Segment Start: Given records
/-- A table word of 16 bits is a header with a data word of zeros; one of 48 has its data word above. -/
theorem test_decode_table_word :
    decodeTableWord 16 0xC104 = some (.wrCh0Tbprd 0) ∧
    decodeTableWord 48 0x000000FAC104 = some (.wrCh0Tbprd 250) ∧
    decodeTableWord 16 0x4000 = some .rdId ∧ decodeTableWord 8 0x40 = none := by decide

/-- Bytes that end before the data word of a write spell nothing. -/
theorem test_decode_short :
    decodeBytes [0x04, 0xC0, 1] = .error .shortData ∧ decodeBytes [0x04] = .error .shortHeader ∧
    decodeBytes [0x04, 0x40, 7] = .ok (.rdGctl, [7]) := by
  refine ⟨rfl, rfl, rfl⟩

/-! ## One operation, values from spec/95_test_vectors.md and the examples of the rules -/

/-- B1, B2: ID, LUTN and the indices after reset. -/
theorem test_read_reset_values :
    (ran .rdId State.reset).bus = .okay 0x50574D01 ∧ (ran .rdLutn State.reset).bus = .okay 0x400 ∧
    (ran .rdPhidx0 State.reset).bus = .okay 0 ∧ (ran .rdPhidx1 State.reset).bus = .okay 0x155 ∧
    (ran .rdPhidx2 State.reset).bus = .okay 0x2AB := by decide

/-- B3: GCTL and ERR read 0 after reset. -/
theorem test_read_gctl_err_reset :
    (ran .rdGctl State.reset).bus = .okay 0 ∧ (ran .rdErr State.reset).bus = .okay 0 := by decide

/-- B4: every defined GCTL bit is set and the reserved ones are ignored. -/
theorem test_gctl_all_ones :
    (ran .rdGctl (ran (.wrGctl 0xFFFFFFFF) State.reset)).bus = .okay 0x00070107 := by decide

/-- B13: MODE = 3 is rejected; the flag survives a 0 write to ERR and is cleared by a 1. -/
theorem test_err_write_one_to_clear :
    (ran .rdErr (ran (.wrErr 0) (ran (.wrCh0Tbctl 3) State.reset))).bus = .okay 1 ∧
    (ran .rdErr (ran (.wrErr 1) (ran (.wrCh0Tbctl 3) State.reset))).bus = .okay 0 := by decide

/-- B14: OUTEN is refused while the configuration error is flagged. -/
theorem test_outen_refused :
    (ran .rdGctl (ran (.wrGctl 0x10000) (ran (.wrCh0Tbctl 3) State.reset))).bus = .okay 0 := by decide

/-- B15: an OUTEN bit that is 1 stays 1. -/
theorem test_outen_stays :
    (ran .rdGctl (ran (.wrGctl 0x10000) (ran (.wrCh0Tbctl 3)
      (ran (.wrGctl 0x10000) State.reset)))).bus = .okay 0x10000 := by decide

/-- R163: a rejected TBPRD write to channel 1 reads as ERR = 2. -/
theorem test_err_channel1 :
    (ran .rdErr (ran (.wrCh1Tbprd 0x10000) State.reset)).bus = .okay 2 := by decide

/-- R202: TBCTL reads back MODE and CLKDIV. -/
theorem test_tbctl_read_back :
    (ran .rdCh0Tbctl (ran (.wrCh0Tbctl 0x302) State.reset)).bus = .okay 0x302 := by decide

/-- R201: CTR = 4 going down reads as 0x0001_0004. -/
theorem test_tbctr_read :
    (ran .rdCh0Tbctr (ch0 { running with ctr := 4, dir := .down })).bus = .okay 0x00010004 := by
  decide

/-- T10: a shorter period clamps the compare registers and flags it. -/
theorem test_tbprd_clamps :
    (ran .rdErr (ran (.wrCh0Tbprd 5) (ch0 { Channel.reset with prd := 10, cmps := 10 }))).bus =
      .okay 0x10 ∧
    ((ran (.wrCh0Tbprd 5) (ch0 { Channel.reset with prd := 10, cmps := 10 })).chan .c0).cmps = 5 := by
  decide

/-- T9: a running channel keeps its period and flags the write. -/
theorem test_tbprd_running :
    ((ran (.wrCh0Tbprd 8) (ch0 running)).chan .c0).prd = 4 ∧
    (ran (.wrCh0Tbprd 8) (ch0 running)).cfgerr.get .c0 = true := by decide

/-- K2: the compare value is the high half of CMP, clamped to PRD. -/
theorem test_cmp_clamps :
    (ran .rdCh0Cmpshd (ran (.wrCh0Cmp 0x0032FFFF) (ch0 { Channel.reset with prd := 250 }))).bus =
      .okay 0x00320000 ∧
    (ran .rdErr (ran (.wrCh0Cmp 0x01000000) (ch0 { Channel.reset with prd := 250 }))).bus =
      .okay 0x10 := by decide

/-- K4: with IMMED = 1 the active value follows at once. -/
theorem test_cmp_immediate :
    (ran .rdCh2Cmp (ran (.wrCh2Cmp 0x00020000) (State.reset.setChan .c2
      { Channel.reset with prd := 4, immed := true }))).bus = .okay 0x00020000 := by decide

/-- K5: DUTY reads back as written; the ratio below 0 is clamped and flagged. -/
theorem test_duty_read_back :
    (ran .rdCh0Duty (ran (.wrCh0Duty 0xFFFF0000) (ch0 { Channel.reset with prd := 9 }))).bus =
      .okay 0xFFFF0000 ∧
    (ran (.wrCh0Duty 0xFFFF0000) (ch0 { Channel.reset with prd := 9 })).clamp.get .c0 = true := by
  decide

/-- K1: conversions at the edges, Up, Down and UpDown. -/
theorem test_convert :
    convert 0x8000 .up 250 = (125, false) ∧ convert 0x8000 .down 250 = (126, false) ∧
    convert 0xC000 .upDown 250 = (188, false) ∧ convert 0x10000 .down 4 = (4, false) ∧
    convert 0x10001 .up 4 = (4, true) ∧ convert 0xFFFFFFFF .up 65535 = (0, true) ∧
    convert 1 .up 65535 = (1, false) := by decide

/-- R230, R231: CMPCTL. -/
theorem test_cmpctl :
    (ran .rdCh1Cmpctl (ran (.wrCh1Cmpctl 1) State.reset)).bus = .okay 1 ∧
    (ran .rdErr (ran (.wrCh1Cmpctl 2) State.reset)).bus = .okay 2 := by decide

/-- Q12, Q13: AQCTL. -/
theorem test_aqctl :
    (ran .rdCh0Aqctl (ran (.wrCh0Aqctl 0xFFFF) State.reset)).bus = .okay 0xFFFF ∧
    (ran .rdErr (ran (.wrCh0Aqctl 0x10000) State.reset)).bus = .okay 1 := by decide

/-- DT4: DBCTL. -/
theorem test_dbctl :
    (ran .rdCh0Dbctl (ran (.wrCh0Dbctl 9) State.reset)).bus = .okay 9 ∧
    (ran .rdErr (ran (.wrCh0Dbctl 2) State.reset)).bus = .okay 1 ∧
    (ran .rdErr (ran (.wrCh0Dbctl 0x10) State.reset)).bus = .okay 1 := by decide

/-- R311, R315, DT4: the delays. -/
theorem test_delays :
    (ran .rdCh0Dbred (ran (.wrCh0Dbred 25) State.reset)).bus = .okay 25 ∧
    (ran .rdCh2Dbfed (ran (.wrCh2Dbfed 7) State.reset)).bus = .okay 7 ∧
    (ran .rdErr (ran (.wrCh0Dbred 0x10000) State.reset)).bus = .okay 1 := by decide

/-- DT6: QA = 1, OUT_A = 1 and PWM_A = 1 read as OUTST = 0x15. -/
theorem test_outst :
    (ran .rdCh0Outst (ch0 { running with qa := true, dben := true, red := 1, fed := 1, dtc := 1,
                                         outen := true })).bus = .okay 0x15 := by decide

/-- R353: the start indices of N = 1000, and the rejection of N = 1. -/
theorem test_lutn :
    (ran (.wrLutn 1000) State.reset).idx = { c0 := 0, c1 := 333, c2 := 667 } ∧
    (ran .rdErr (ran (.wrLutn 1) State.reset)).bus = .okay 8 := by decide

/-- R356: an index at N is rejected, one below is taken. -/
theorem test_phidx :
    (ran .rdPhidx1 (ran (.wrPhidx1 1023) State.reset)).bus = .okay 1023 ∧
    (ran .rdErr (ran (.wrPhidx2 1024) State.reset)).bus = .okay 8 := by decide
Segment End: Given records
**Task details:**
From the records above, retype only the lines starting at the line that contains "decodeBytes [0x04, 0x40, 7]" and ending at the line that contains "(ran .rdId State.reset).bus", both included.

**Solution to this problem:**
    decodeBytes [0x04, 0x40, 7] = .ok (.rdGctl, [7]) := by
  refine ⟨rfl, rfl, rfl⟩

/-! ## One operation, values from spec/95_test_vectors.md and the examples of the rules -/

/-- B1, B2: ID, LUTN and the indices after reset. -/
theorem test_read_reset_values :
    (ran .rdId State.reset).bus = .okay 0x50574D01 ∧ (ran .rdLutn State.reset).bus = .okay 0x400 ∧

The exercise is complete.